Well as we don't specify on which value semaphore should wait on, i am
prety sure the first ring to increment the semaphore will unblock all
waiter. So if you have ring1 that want to wait on ring2 and ring3 as
soon as ring2 or ring3 is done ring1 will go one while either ring2 or
ring3 might not be done. I will test that tomorrow but from doc i have
it seems so. Thus it will be broken with more than one ring, that
would mean you have to allocate one semaphore for each ring couple you
want to synchronize. Note that the usual case will likely be sync btw
2 ring.

>>
>> This all make me wonder if some change to cs ioctl would make
>> all this better. So idea of semaphore is to wait for some other
>> ring to finish something. So let say we have following scenario:
>> Application submit following to ring1: csA, csB
>> Application now submit to ring2: cs1, cs2
>> And application want csA to be done for cs1 and csB to be done
>> for cs2.
>>
>> To achieve such usage pattern we would need to return fence seq
>> or similar from the cs ioctl. So user application would know
>> ringid+fence_seq for csA&  csB and provide this when scheduling
>> cs1&  cs2. Here i am assuming MEM_WRITE/WAIT_REG_MEM packet
>> are as good as MEM_SEMAPHORE packet.
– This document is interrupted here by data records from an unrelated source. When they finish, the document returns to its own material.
-- ==== Sys2Proof/Laws/Exec.lean ====
section
/-! SUPPORT. The meaning of an instruction of each tabulated family is its shared operation. -/

namespace Sys2Proof.Machine

theorem exec_bopInstr (op : Bop) (f : BopForm) (s : State) : exec (bopInstr op f) s = bop op f s := by
  cases f with
  | load k rd m => cases op <;> cases k <;> cases m <;> rfl
  | store z m rs => cases op <;> cases z <;> cases m <;> rfl
  | imm32 rd imm => cases op <;> rfl
  | uimm16 rd imm => cases op <;> rfl
  | reg rd rs => cases op <;> rfl
  | memImm32 rd imm => cases op <;> rfl
  | memSimm16 rd imm => cases op <;> rfl
  | memWImm16 rd imm => cases op <;> rfl
  | memBImm8 rd imm => cases op <;> rfl

theorem exec_uopInstr (op : Uop) (z : Size) (m : UopMem) (s : State) : exec (uopInstr op z m) s = uop op z m s := by
  cases op <;> cases z <;> cases m <;> rfl

theorem exec_loadInstr (k : LoadKind) (rd : Reg) (m : LoadMem) (s : State) :
    exec (loadInstr k rd m) s = load k rd m s := by
  cases k <;> cases m <;> rfl

theorem exec_storeInstr (z : Size) (m : StoreMem) (rs : Reg) (s : State) :
    exec (storeInstr z m rs) s = store z m rs s := by
  cases z <;> cases m <;> rfl

theorem exec_storeImmInstr (m : PtrMode) (rd : Reg) (v : StoreVal) (s : State) :
    exec (storeImmInstr m rd v) s = storeImm m rd v s := by
  cases m <;> cases v <;> rfl

theorem exec_popInstr (k : LoadKind) (rd : Reg) (s : State) : exec (popInstr k rd) s = popValue k rd s := by
  cases k <;> rfl

theorem exec_shiftRegInstr (op : ShiftOp) (rd rs : Reg) (s : State) :
    exec (shiftRegInstr op rd rs) s = shiftReg op rd rs s := by
  cases op <;> rfl

theorem exec_shiftImmInstr (op : ShiftOp) (rd : Reg) (imm : BitVec 5) (s : State) :
    exec (shiftImmInstr op rd imm) s = shiftImm op rd imm s := by
  cases op <;> rfl
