-- ==== Sys2Proof/Laws/PerInstr.lean ====
section
/-! SUPPORT. Statements made once per instruction. `EncodeLength`: an instruction has as many words as its first word says
(R122). -/

namespace Sys2Proof.Laws

/-- The encoding of an instruction has the length that its word 0 gives (R122). -/
def EncodeLength.Statement (i : Instr) : Prop := (encode i).length = instrWords ((encode i).headD 0#16)

theorem EncodeLength.of_encode {i : Instr} (ws : List Word) (h : encode i = ws)
    (hw : ws.length = instrWords (ws.headD 0#16)) : EncodeLength.Statement i := by
  unfold EncodeLength.Statement
  rw [h]
  exact hw
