-- ==== Sys2Proof/Tests/Slice0.lean ====
section
/-! SUPPORT. Tests: the well-formedness check refuses what it should, every constructor's words decode to it, the vectors
of spec/95_test_vectors.md (S, E, P) and spec/96_test_vectors_derived.md (V) come out as printed there, and every
statement with hypotheses has a witness that meets them. The expected values are the spec's. -/

set_option maxRecDepth 100000

namespace Sys2Proof.Tests

open Sys2Proof.Machine Sys2Proof.Claims

/-! ### Well-formedness refuses a postincrement load through R15 -/

theorem test_ld_through_sp_is_pop : wellFormed (.ldPostInc 2#4 15#4) = false := by decide
theorem test_ld_ub_through_sp_is_pop : wellFormed (.ldUBPostInc 2#4 15#4) = false := by decide
theorem test_ld_uw_through_sp_is_pop : wellFormed (.ldUWPostInc 2#4 15#4) = false := by decide
theorem test_ld_sb_through_sp_is_pop : wellFormed (.ldSBPostInc 2#4 15#4) = false := by decide
theorem test_ld_sw_through_sp_is_pop : wellFormed (.ldSWPostInc 2#4 15#4) = false := by decide
theorem test_ld_through_fp_is_well_formed : wellFormed (.ldPostInc 15#4 14#4) = true := by decide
Ie the semaphore packet
>> doesn't give us much more than MEM_WRITE/WAIT_REG_MEM would.
>>
>> To achieve that each ring got it's fence scratch addr where to
>> write seq number. And then we use WAIT_REG_MEM on this addr
>> and with the specific seq for the other ring that needs
>> synchronization. This would simplify the semaphore code as
>> we wouldn't need somethings new beside helper function and
>> maybe extending the fence structure.
>
> I played around with the same Idea before implementing the whole semaphore
> stuff, but the killer argument against it is that not all rings support the
> WAIT_REG_MEM command.
>
> Also the semaphores are much more efficient than the WAIT_REG_MEM command,
> because all semaphore commands from the different rings are send to a
> central semaphore block, so that constant polling, and with it constant
> memory access can be avoided. Additional to that the WAIT_REG_MEM command
> has a minimum latency of Wait_Interval*16 clock cycles, while semaphore need
> 4 clock cycles for the command and 4 clock cycles for the result, so it
> definitely has a much lower latency.

Yup that was my guess too that semaphore block optimize things

> We should also keep in mind that the semaphore block is not only capable to
> sync between different rings inside a single GPU, but can also communicate
> with another semaphore block in a second GPU. So it is a key part in a multi
> GPU environment.
>
>> Anyway i put updating ring patch at :
>> http://people.freedesktop.org/~glisse/mrings/
>> It rebased on top of linus tree and it has several space
>> indentation fixes and also a fix for no semaphore allocated
>> issue (patch 5)
>>
> Thanks, I will try to integrate the changes tomorrow.
>

After retesting the first patch  drm/radeon: fix debugfs handling is NAK
a complete no go.

Issue is that radeon_debugfs_cleanup is call after rdev is free. This
is why i used a static array. I forgot about that, i should have put a
comment. I guess you built your kernel without debugfs or that you
didn't tested to reload the module.

Cheers,
Jerome